** Opening SOURCE RECORDS block **

-- ==== Sys2Proof/Laws/FrameSeq.lean ====
section
/-! SUPPORT. Laws/FrameSeq.lean: which parts of the state the functions of Machine/Seq.lean can change. -/

namespace Sys2Proof.Machine

theorem State.consume_frame {fm : Part → Bool} (hseq_ : fm .seq = true) (s : State) (c : Nat) (x : Ctl) :
    (State.consume s c x).hide fm = s.hide fm := by
  unfold State.consume
  simp only [hide_ite, ite_self, State.setSeq_frame hseq_]

theorem State.tlAsk_frame {fm : Part → Bool} (hseq_ : fm .seq = true) (s : State) (c : Nat) (w : Nat) :
    (State.tlAsk s c w).hide fm = s.hide fm := by
  unfold State.tlAsk
  simp only [State.setSeq_frame hseq_]

theorem State.budgetCheck_frame {fm : Part → Bool} (hseq_ : fm .seq = true) (s : State) (c : Nat) (n : Nat)
    (owner : Nat) :
    (State.budgetCheck s c n owner).hide fm = s.hide fm := by
  unfold State.budgetCheck
  simp only [State.setSeq_frame hseq_]

theorem State.portTerminal_frame {fm : Part → Bool} (hregs_ : fm .regs = true) (hports_ : fm .ports = true)
    (hwin_ : fm .win = true) (htl_ : fm .tl = true) (hlink_ : fm .link = true) (s : State) (owner : Nat)
    (status : Nat) :
    (State.portTerminal s owner status).hide fm = s.hide fm := by
  unfold State.portTerminal
  repeat' (first | simp only [hide_ite, ite_self, State.endCmd_frame hregs_ hports_ hwin_ hlink_,
                 State.setCmd_frame hports_, State.tidy_frame hports_ htl_] | split)

theorem State.portDetail_frame {fm : Part → Bool} (hports_ : fm .ports = true) (s : State) (owner : Nat) :
    (State.portDetail s owner).hide fm = s.hide fm := by
  unfold State.portDetail
  repeat' (first | simp only [hide_ite, ite_self, State.setCmd_frame hports_] | split)

theorem State.seqLog_frame {fm : Part → Bool} (hregs_ : fm .regs = true) (hlog_ : fm .log = true) (s : State)
    (c : Nat) (code : Nat) (payload : Nat) :
    (State.seqLog s c code payload).hide fm = s.hide fm := by
  unfold State.seqLog
  simp only [State.event_frame hregs_ hlog_]

theorem State.posSet_frame {fm : Part → Bool} (hseq_ : fm .seq = true) (s : State) (c : Nat) (v : Nat) :
    (State.posSet s c v).hide fm = s.hide fm := by
  unfold State.posSet
  simp only [State.setSeq_frame hseq_]

theorem State.via_frame {fm : Part → Bool} (s : State) (r : Res)
    (h : Framed fm s r) : (s.via r).hide fm = s.hide fm := by
  unfold State.via
  split
  · exact h _ rfl
  · rfl

theorem State.unitCmd_frame {fm : Part → Bool} (hclk_ : fm .clk = true) (hregs_ : fm .regs = true)
    (hlog_ : fm .log = true) (hstaff_ : fm .staff = true) (hresetting_ : fm .resetting = true)
    (hmasked_ : fm .masked = true) (hports_ : fm .ports = true) (hwin_ : fm .win = true) (htl_ : fm .tl = true)
    (hmemu_ : fm .memu = true) (hlanes_ : fm .lanes = true) (hpcb_ : fm .pcb = true) (hcantons_ : fm .cantons = true)
    (hstr_ : fm .str = true) (hservo_ : fm .servo = true) (hseq_ : fm .seq = true) (hcache_ : fm .cache = true)
    (hstaged_ : fm .staged = true) (hbufRecs_ : fm .bufRecs = true) (hstreamers_ : fm .streamers = true)
    (hlink_ : fm .link = true) (hcross_ : fm .cross = true) (hcal_ : fm .cal = true) (hdraws_ : fm .draws = true)
    (s : State) (k : Cluster) (x : Ctl) (a : Nat) (b : Nat) :
    (State.unitCmd s k x a b).hide fm = s.hide fm := by
  unfold State.unitCmd
  repeat' (first | simp only [State.armMask_frame hclk_ hregs_ hlog_ hstaff_ hresetting_ hmasked_ hports_ hwin_ htl_
                 hmemu_ hlanes_ hpcb_ hcantons_ hstr_ hservo_ hseq_ hbufRecs_ hstreamers_ hlink_ hcross_ hcal_
                 hdraws_,
                 State.budgetCheck_frame hseq_, State.disarm_frame hregs_ hlanes_ hcantons_ hstr_ hseq_ hdraws_,
                 State.each_frame, State.portDetail_frame hports_,
                 State.portTerminal_frame hregs_ hports_ hwin_ htl_ hlink_, State.posSet_frame hseq_,
                 State.queueMode_frame hpcb_, State.seqLog_frame hregs_ hlog_,
                 State.stmKick_frame hclk_ hregs_ hlog_ hstaff_ hresetting_ hmasked_ hports_ hwin_ htl_ hmemu_ hlanes_
                   hpcb_ hcantons_ hstr_ hservo_ hseq_ hcache_ hstaged_ hbufRecs_ hstreamers_ hlink_ hcross_ hcal_
                   hdraws_,
                 State.tlAsk_frame hseq_, State.via_frame, execServoHold_frame hregs_,
                 execServoMove_frame hregs_ hservo_, execStrClose_frame hstr_, execStrCommitTest_frame hstr_,
                 execStrOpen_frame hstr_, execStrWriteset_frame hstr_, implies_true] | split)

theorem execTimelineRead_frame {fm : Part → Bool} (hseq_ : fm .seq = true) (c : Cluster) (wedge : BitVec 32)
    (s : State) :
    Framed fm s (execTimelineRead c wedge s) := by
  apply State.run_frame
  intro t
  simp only [State.tlAsk_frame hseq_]

theorem State.slotOwner_frame {fm : Part → Bool} (hdraws_ : fm .draws = true) (s : State) (c : Nat) (w : WSlot) :
    (State.slotOwner s c w).1.hide fm = s.hide fm := by
  unfold State.slotOwner
  repeat' (first | simp only [State.draw_frame hdraws_] | split)

theorem execTimelineReadDone_frame {fm : Part → Bool} (hregs_ : fm .regs = true) (hseq_ : fm .seq = true)
    (hdraws_ : fm .draws = true) (c : Cluster) (s : State) :
    Framed fm s (execTimelineReadDone c s) := by
  apply State.run_frame
  intro t
  repeat' (first | simp only [State.seqEvent_frame hseq_, State.setG_frame hregs_,
                 State.setSeq_frame hseq_, State.slotOwner_frame hdraws_] | split)

theorem execPcbMode_frame {fm : Part → Bool} (hpcb_ : fm .pcb = true) (c : Cluster) (mask : BitVec 32) (mode : Fin 4)
    (act : BitVec 12) (s : State) :
    Framed fm s (execPcbMode c mask mode act s) := by
  apply State.run_frame
  intro t
  simp only [State.queueMode_frame hpcb_]

theorem execStmKick_frame {fm : Part → Bool} (hclk_ : fm .clk = true) (hregs_ : fm .regs = true)
    (hlog_ : fm .log = true) (hstaff_ : fm .staff = true) (hresetting_ : fm .resetting = true)
    (hmasked_ : fm .masked = true) (hports_ : fm .ports = true) (hwin_ : fm .win = true) (htl_ : fm .tl = true)
    (hmemu_ : fm .memu = true) (hlanes_ : fm .lanes = true) (hpcb_ : fm .pcb = true) (hcantons_ : fm .cantons = true)
    (hstr_ : fm .str = true) (hservo_ : fm .servo = true) (hseq_ : fm .seq = true) (hcache_ : fm .cache = true)
    (hstaged_ : fm .staged = true) (hbufRecs_ : fm .bufRecs = true) (hstreamers_ : fm .streamers = true)
    (hlink_ : fm .link = true) (hcross_ : fm .cross = true) (hcal_ : fm .cal = true) (hdraws_ : fm .draws = true)
    (c : Cluster) (addr : BitVec 32) (s : State) :
    Framed fm s (execStmKick c addr s) := by
  apply State.run_frame
  intro t
  simp only [State.stmKick_frame hclk_ hregs_ hlog_ hstaff_ hresetting_ hmasked_ hports_ hwin_ htl_ hmemu_ hlanes_
    hpcb_ hcantons_ hstr_ hservo_ hseq_ hcache_ hstaged_ hbufRecs_ hstreamers_ hlink_ hcross_ hcal_ hdraws_]

theorem execBudgetCheck_frame {fm : Part → Bool} (hseq_ : fm .seq = true) (c : Cluster) (cells : BitVec 32)
    (owner : BitVec 32) (s : State) :
    Framed fm s (execBudgetCheck c cells owner s) := by
  apply State.run_frame
  intro t
  simp only [State.budgetCheck_frame hseq_]

theorem execPortTerminal_frame {fm : Part → Bool} (hregs_ : fm .regs = true) (hports_ : fm .ports = true)
    (hwin_ : fm .win = true) (htl_ : fm .tl = true) (hlink_ : fm .link = true) (owner : BitVec 32) (status : BitVec 8)
    (s : State) :
    Framed fm s (execPortTerminal owner status s) := by
  apply State.run_frame
  intro t
  simp only [State.portTerminal_frame hregs_ hports_ hwin_ htl_ hlink_]

theorem execPortDetail_frame {fm : Part → Bool} (hports_ : fm .ports = true) (owner : BitVec 32) (s : State) :
    Framed fm s (execPortDetail owner s) := by
  apply State.run_frame
  intro t
  simp only [State.portDetail_frame hports_]

theorem execEventLog_frame {fm : Part → Bool} (hregs_ : fm .regs = true) (hlog_ : fm .log = true) (c : Cluster)
    (code : BitVec 16) (payload : BitVec 32) (s : State) :
    Framed fm s (execEventLog c code payload s) := by
  apply State.run_frame
  intro t
  simp only [State.seqLog_frame hregs_ hlog_]

theorem execPosSet_frame {fm : Part → Bool} (hseq_ : fm .seq = true) (c : Cluster) (v : BitVec 32) (s : State) :
    Framed fm s (execPosSet c v s) := by
  apply State.run_frame
  intro t
  simp only [State.posSet_frame hseq_]

theorem execPosHit_frame {fm : Part → Bool} (hseq_ : fm .seq = true) (c : Cluster) (s : State) :
    Framed fm s (execPosHit c s) := by
  apply State.run_frame
  intro t
  simp only [hide_ite, ite_self, State.seqEvent_frame hseq_]

theorem State.safeMax_frame {fm : Part → Bool} (hregs_ : fm .regs = true) (s : State) (c : Nat) :
    (State.safeMax s c).hide fm = s.hide fm := by
  unfold State.safeMax
  simp only [State.set_frame hregs_]

theorem State.safePoint_frame {fm : Part → Bool} (hregs_ : fm .regs = true) (hseq_ : fm .seq = true) (s : State)
    (c : Nat) :
    (State.safePoint s c).hide fm = s.hide fm := by
  unfold State.safePoint
  simp only [State.safeMax_frame hregs_, State.setSeq_frame hseq_]

theorem execSeqSafeLate_frame {fm : Part → Bool} (hclk_ : fm .clk = true) (hregs_ : fm .regs = true)
    (hlog_ : fm .log = true) (hstaff_ : fm .staff = true) (hresetting_ : fm .resetting = true)
    (hmasked_ : fm .masked = true) (hports_ : fm .ports = true) (hwin_ : fm .win = true) (htl_ : fm .tl = true)
    (hmemu_ : fm .memu = true) (hlanes_ : fm .lanes = true) (hpcb_ : fm .pcb = true) (hcantons_ : fm .cantons = true)
    (hstr_ : fm .str = true) (hservo_ : fm .servo = true) (hseq_ : fm .seq = true) (hbufRecs_ : fm .bufRecs = true)
    (hstreamers_ : fm .streamers = true) (hlink_ : fm .link = true) (hcross_ : fm .cross = true)
    (hcal_ : fm .cal = true) (hdraws_ : fm .draws = true) (c : Cluster) (s : State) :
    Framed fm s (execSeqSafeLate c s) := by
  apply State.run_frame
  intro t
  simp only [hide_ite, ite_self, State.raiseC_frame hclk_ hregs_ hlog_ hstaff_ hresetting_ hmasked_ hports_ hwin_ htl_
    hmemu_ hlanes_ hpcb_ hcantons_ hstr_ hservo_ hseq_ hbufRecs_ hstreamers_ hlink_ hcross_ hcal_ hdraws_,
    State.safeMax_frame hregs_, State.setSeq_frame hseq_, State.set_frame hregs_]

theorem State.seqFault_frame {fm : Part → Bool} (hclk_ : fm .clk = true) (hregs_ : fm .regs = true)
    (hlog_ : fm .log = true) (hstaff_ : fm .staff = true) (hresetting_ : fm .resetting = true)
    (hmasked_ : fm .masked = true) (hports_ : fm .ports = true) (hwin_ : fm .win = true) (htl_ : fm .tl = true)
    (hmemu_ : fm .memu = true) (hlanes_ : fm .lanes = true) (hpcb_ : fm .pcb = true) (hcantons_ : fm .cantons = true)
    (hstr_ : fm .str = true) (hservo_ : fm .servo = true) (hseq_ : fm .seq = true) (hbufRecs_ : fm .bufRecs = true)
    (hstreamers_ : fm .streamers = true) (hlink_ : fm .link = true) (hcross_ : fm .cross = true)
    (hcal_ : fm .cal = true) (hdraws_ : fm .draws = true) (s : State) (c : Nat) (bit : Fld) (kind : Nat) :
    (State.seqFault s c bit kind).hide fm = s.hide fm := by
  unfold State.seqFault
  simp only [State.raiseC_frame hclk_ hregs_ hlog_ hstaff_ hresetting_ hmasked_ hports_ hwin_ htl_ hmemu_ hlanes_
    hpcb_ hcantons_ hstr_ hservo_ hseq_ hbufRecs_ hstreamers_ hlink_ hcross_ hcal_ hdraws_, State.seqStop_frame hregs_
    hports_ hwin_ htl_ hlanes_ hpcb_ hcantons_ hstr_ hseq_ hbufRecs_ hstreamers_ hlink_ hcal_ hdraws_, State.set_frame
    hregs_]

theorem State.pushRet_frame {fm : Part → Bool} (hregs_ : fm .regs = true) (hseq_ : fm .seq = true) (s : State)
    (c : Nat) (r : Ret) :
    (State.pushRet s c r).hide fm = s.hide fm := by
  unfold State.pushRet
  simp only [State.setSeq_frame hseq_, State.set_frame hregs_]

theorem State.takeInterrupt_frame {fm : Part → Bool} (hclk_ : fm .clk = true) (hregs_ : fm .regs = true)
    (hlog_ : fm .log = true) (hstaff_ : fm .staff = true) (hresetting_ : fm .resetting = true)
    (hmasked_ : fm .masked = true) (hports_ : fm .ports = true) (hwin_ : fm .win = true) (htl_ : fm .tl = true)
    (hmemu_ : fm .memu = true) (hlanes_ : fm .lanes = true) (hpcb_ : fm .pcb = true) (hcantons_ : fm .cantons = true)
    (hstr_ : fm .str = true) (hservo_ : fm .servo = true) (hseq_ : fm .seq = true) (hbufRecs_ : fm .bufRecs = true)
    (hstreamers_ : fm .streamers = true) (hlink_ : fm .link = true) (hcross_ : fm .cross = true)
    (hcal_ : fm .cal = true) (hdraws_ : fm .draws = true) (s : State) (c : Nat) :
    (State.takeInterrupt s c).hide fm = s.hide fm := by
  unfold State.takeInterrupt
  simp only [hide_ite, ite_self, State.countSat_frame hregs_, State.pushRet_frame hregs_ hseq_, State.seqFault_frame
    hclk_ hregs_ hlog_ hstaff_ hresetting_ hmasked_ hports_ hwin_ htl_ hmemu_ hlanes_ hpcb_ hcantons_ hstr_ hservo_
    hseq_ hbufRecs_ hstreamers_ hlink_ hcross_ hcal_ hdraws_, State.setSeq_frame hseq_, State.set_frame hregs_]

** Closing SOURCE RECORDS block **

Copy the lines of the data above exactly as written, beginning with the line containing "(code : BitVec" and ending with the line containing "simp only [State.set_frame hregs_]", and leave out all other lines.

> _RESULT FOR THIS EXERCISE_
    (code : BitVec 16) (payload : BitVec 32) (s : State) :
    Framed fm s (execEventLog c code payload s) := by
  apply State.run_frame
  intro t
  simp only [State.seqLog_frame hregs_ hlog_]

theorem execPosSet_frame {fm : Part → Bool} (hseq_ : fm .seq = true) (c : Cluster) (v : BitVec 32) (s : State) :
    Framed fm s (execPosSet c v s) := by
  apply State.run_frame
  intro t
  simp only [State.posSet_frame hseq_]

theorem execPosHit_frame {fm : Part → Bool} (hseq_ : fm .seq = true) (c : Cluster) (s : State) :
    Framed fm s (execPosHit c s) := by
  apply State.run_frame
  intro t
  simp only [hide_ite, ite_self, State.seqEvent_frame hseq_]

theorem State.safeMax_frame {fm : Part → Bool} (hregs_ : fm .regs = true) (s : State) (c : Nat) :
    (State.safeMax s c).hide fm = s.hide fm := by
  unfold State.safeMax
  simp only [State.set_frame hregs_]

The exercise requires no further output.